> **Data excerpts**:
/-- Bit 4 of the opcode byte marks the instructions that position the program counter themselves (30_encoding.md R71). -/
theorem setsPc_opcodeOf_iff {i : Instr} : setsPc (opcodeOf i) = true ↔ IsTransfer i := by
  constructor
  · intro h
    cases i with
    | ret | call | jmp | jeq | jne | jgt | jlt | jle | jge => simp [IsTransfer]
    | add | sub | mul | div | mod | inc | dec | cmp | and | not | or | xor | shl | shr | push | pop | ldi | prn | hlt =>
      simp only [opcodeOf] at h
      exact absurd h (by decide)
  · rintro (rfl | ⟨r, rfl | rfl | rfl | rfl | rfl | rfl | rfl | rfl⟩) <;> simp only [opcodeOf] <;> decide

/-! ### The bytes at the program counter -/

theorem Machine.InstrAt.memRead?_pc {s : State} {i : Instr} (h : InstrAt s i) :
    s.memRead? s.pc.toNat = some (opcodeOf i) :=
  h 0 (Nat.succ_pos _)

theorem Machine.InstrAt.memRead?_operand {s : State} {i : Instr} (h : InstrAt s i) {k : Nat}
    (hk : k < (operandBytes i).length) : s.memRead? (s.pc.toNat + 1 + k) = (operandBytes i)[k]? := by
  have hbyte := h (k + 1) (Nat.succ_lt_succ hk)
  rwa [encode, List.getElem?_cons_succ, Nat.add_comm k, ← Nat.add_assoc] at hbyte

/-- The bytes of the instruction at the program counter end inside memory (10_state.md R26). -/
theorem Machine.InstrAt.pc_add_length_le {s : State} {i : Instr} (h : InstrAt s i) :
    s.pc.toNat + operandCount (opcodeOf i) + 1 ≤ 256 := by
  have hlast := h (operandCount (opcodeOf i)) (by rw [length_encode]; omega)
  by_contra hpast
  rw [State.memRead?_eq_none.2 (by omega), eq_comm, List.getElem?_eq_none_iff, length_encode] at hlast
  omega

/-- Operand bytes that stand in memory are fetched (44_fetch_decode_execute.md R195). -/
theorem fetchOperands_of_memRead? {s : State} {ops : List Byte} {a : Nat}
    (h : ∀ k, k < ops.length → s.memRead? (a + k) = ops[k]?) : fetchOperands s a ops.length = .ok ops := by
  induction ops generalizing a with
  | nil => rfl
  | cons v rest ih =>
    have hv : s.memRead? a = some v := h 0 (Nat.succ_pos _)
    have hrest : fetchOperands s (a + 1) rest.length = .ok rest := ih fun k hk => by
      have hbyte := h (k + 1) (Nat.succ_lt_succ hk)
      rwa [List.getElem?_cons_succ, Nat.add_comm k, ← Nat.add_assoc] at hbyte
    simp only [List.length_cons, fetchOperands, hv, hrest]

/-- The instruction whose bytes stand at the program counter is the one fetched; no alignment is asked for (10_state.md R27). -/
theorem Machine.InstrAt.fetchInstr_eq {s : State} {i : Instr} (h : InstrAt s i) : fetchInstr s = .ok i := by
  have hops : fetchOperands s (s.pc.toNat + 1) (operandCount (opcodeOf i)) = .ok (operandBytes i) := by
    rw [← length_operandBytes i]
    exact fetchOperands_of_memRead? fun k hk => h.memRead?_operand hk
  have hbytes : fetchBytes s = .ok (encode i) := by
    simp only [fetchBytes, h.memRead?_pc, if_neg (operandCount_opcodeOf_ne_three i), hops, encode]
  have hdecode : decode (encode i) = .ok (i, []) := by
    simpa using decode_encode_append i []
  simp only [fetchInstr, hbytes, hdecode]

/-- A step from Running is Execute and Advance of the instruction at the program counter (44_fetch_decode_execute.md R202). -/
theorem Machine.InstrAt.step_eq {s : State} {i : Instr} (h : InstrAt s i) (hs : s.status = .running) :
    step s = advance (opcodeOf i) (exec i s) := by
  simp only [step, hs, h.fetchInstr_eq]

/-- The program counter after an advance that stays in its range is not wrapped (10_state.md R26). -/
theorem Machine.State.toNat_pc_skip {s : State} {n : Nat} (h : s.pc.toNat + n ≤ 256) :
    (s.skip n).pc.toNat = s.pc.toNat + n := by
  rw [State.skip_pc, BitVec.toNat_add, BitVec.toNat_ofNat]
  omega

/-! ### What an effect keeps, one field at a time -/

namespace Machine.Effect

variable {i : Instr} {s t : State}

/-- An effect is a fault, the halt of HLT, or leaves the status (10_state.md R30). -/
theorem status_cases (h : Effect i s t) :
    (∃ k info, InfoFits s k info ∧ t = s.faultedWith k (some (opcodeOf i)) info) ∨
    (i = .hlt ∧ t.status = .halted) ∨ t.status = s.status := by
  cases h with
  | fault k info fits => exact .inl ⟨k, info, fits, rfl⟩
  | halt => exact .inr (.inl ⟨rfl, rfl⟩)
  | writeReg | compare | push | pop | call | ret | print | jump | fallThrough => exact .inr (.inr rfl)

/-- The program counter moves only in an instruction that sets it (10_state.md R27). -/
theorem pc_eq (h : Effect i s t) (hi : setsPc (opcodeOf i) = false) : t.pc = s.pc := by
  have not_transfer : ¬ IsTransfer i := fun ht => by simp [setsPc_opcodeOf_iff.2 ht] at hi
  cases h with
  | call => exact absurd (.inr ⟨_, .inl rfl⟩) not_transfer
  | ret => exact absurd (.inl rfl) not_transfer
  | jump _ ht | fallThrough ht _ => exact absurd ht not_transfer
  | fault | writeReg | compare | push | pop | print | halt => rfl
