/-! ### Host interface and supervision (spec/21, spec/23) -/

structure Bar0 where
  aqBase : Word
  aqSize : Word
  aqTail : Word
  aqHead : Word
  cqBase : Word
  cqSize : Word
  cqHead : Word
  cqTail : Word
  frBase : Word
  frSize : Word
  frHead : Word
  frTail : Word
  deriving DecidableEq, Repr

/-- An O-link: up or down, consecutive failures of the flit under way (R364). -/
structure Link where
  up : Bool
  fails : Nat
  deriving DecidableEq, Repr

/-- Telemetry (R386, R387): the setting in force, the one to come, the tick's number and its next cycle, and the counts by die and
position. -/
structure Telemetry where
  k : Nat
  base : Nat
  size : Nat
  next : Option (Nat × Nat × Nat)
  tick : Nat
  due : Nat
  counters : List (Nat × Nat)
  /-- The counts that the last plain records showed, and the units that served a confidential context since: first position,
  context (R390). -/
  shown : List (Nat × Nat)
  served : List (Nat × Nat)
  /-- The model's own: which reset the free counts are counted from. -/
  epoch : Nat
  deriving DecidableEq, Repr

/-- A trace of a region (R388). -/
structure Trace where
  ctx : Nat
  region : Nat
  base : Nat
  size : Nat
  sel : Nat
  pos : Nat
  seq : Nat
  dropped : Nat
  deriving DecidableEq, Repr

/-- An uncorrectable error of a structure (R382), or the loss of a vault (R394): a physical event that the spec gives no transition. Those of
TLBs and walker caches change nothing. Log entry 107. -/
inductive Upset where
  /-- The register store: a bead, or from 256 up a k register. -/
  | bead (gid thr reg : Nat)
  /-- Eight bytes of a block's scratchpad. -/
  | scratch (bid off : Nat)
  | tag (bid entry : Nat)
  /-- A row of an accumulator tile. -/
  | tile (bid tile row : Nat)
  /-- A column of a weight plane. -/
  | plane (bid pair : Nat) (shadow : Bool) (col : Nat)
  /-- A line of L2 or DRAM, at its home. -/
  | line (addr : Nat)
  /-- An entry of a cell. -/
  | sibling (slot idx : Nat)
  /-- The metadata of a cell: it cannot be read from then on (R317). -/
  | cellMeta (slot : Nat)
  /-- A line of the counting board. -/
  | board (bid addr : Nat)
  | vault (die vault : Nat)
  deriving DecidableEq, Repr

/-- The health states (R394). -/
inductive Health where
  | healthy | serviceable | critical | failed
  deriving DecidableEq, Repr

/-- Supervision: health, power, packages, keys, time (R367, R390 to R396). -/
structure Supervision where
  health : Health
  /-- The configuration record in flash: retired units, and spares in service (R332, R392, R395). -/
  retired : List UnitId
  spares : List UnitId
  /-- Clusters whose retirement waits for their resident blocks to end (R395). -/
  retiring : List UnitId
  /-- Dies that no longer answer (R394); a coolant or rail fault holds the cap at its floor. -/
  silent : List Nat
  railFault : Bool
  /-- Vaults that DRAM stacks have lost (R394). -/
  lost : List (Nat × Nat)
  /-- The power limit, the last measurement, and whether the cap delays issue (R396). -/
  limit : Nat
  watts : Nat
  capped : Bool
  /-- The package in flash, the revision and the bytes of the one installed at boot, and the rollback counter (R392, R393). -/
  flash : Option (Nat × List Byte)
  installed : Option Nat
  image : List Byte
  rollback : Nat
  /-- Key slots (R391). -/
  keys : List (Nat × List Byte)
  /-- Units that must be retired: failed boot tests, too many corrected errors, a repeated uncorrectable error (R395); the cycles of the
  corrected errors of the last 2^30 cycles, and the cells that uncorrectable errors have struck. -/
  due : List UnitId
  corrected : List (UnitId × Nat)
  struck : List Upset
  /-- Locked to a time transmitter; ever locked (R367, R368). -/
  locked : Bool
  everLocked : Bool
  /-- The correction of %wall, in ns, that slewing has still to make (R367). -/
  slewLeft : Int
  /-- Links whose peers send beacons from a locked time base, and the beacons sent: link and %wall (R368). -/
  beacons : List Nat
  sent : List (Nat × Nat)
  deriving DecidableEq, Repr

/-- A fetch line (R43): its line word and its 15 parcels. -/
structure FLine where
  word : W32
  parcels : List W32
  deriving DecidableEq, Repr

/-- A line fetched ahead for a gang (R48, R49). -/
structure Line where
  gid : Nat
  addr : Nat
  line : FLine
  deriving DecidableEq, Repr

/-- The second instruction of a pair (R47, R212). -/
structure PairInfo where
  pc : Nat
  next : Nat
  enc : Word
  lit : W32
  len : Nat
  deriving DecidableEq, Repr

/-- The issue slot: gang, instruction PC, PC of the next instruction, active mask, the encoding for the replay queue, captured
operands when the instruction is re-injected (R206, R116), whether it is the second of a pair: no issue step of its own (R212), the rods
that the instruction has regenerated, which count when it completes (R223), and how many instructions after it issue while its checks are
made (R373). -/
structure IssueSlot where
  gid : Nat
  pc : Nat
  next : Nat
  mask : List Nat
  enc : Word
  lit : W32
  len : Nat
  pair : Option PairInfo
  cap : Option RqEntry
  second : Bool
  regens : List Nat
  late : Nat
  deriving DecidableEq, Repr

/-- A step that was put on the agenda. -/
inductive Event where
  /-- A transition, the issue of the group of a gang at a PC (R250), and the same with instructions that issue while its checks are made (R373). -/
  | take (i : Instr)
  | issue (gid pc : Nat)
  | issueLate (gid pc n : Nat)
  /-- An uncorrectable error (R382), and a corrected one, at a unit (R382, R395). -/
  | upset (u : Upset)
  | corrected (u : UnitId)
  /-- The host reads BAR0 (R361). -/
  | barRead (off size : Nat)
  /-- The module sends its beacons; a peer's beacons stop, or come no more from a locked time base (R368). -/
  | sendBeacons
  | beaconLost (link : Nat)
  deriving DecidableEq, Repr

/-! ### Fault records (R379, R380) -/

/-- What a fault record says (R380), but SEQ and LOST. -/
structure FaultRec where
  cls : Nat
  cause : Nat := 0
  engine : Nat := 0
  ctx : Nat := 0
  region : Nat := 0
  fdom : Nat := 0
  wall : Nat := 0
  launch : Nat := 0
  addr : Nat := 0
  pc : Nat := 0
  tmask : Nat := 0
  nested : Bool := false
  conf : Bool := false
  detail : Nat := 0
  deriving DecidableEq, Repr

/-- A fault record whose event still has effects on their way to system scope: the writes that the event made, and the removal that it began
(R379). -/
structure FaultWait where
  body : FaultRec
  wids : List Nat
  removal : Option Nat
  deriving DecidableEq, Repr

> **Your objective**:
Go through the data above and copy each line in which "while" appears.

> **Solution to the exercise**:
that the instruction has regenerated, which count when it completes (R223), and how many instructions after it issue while its checks are
  /-- A transition, the issue of the group of a gang at a PC (R250), and the same with instructions that issue while its checks are made (R373). -/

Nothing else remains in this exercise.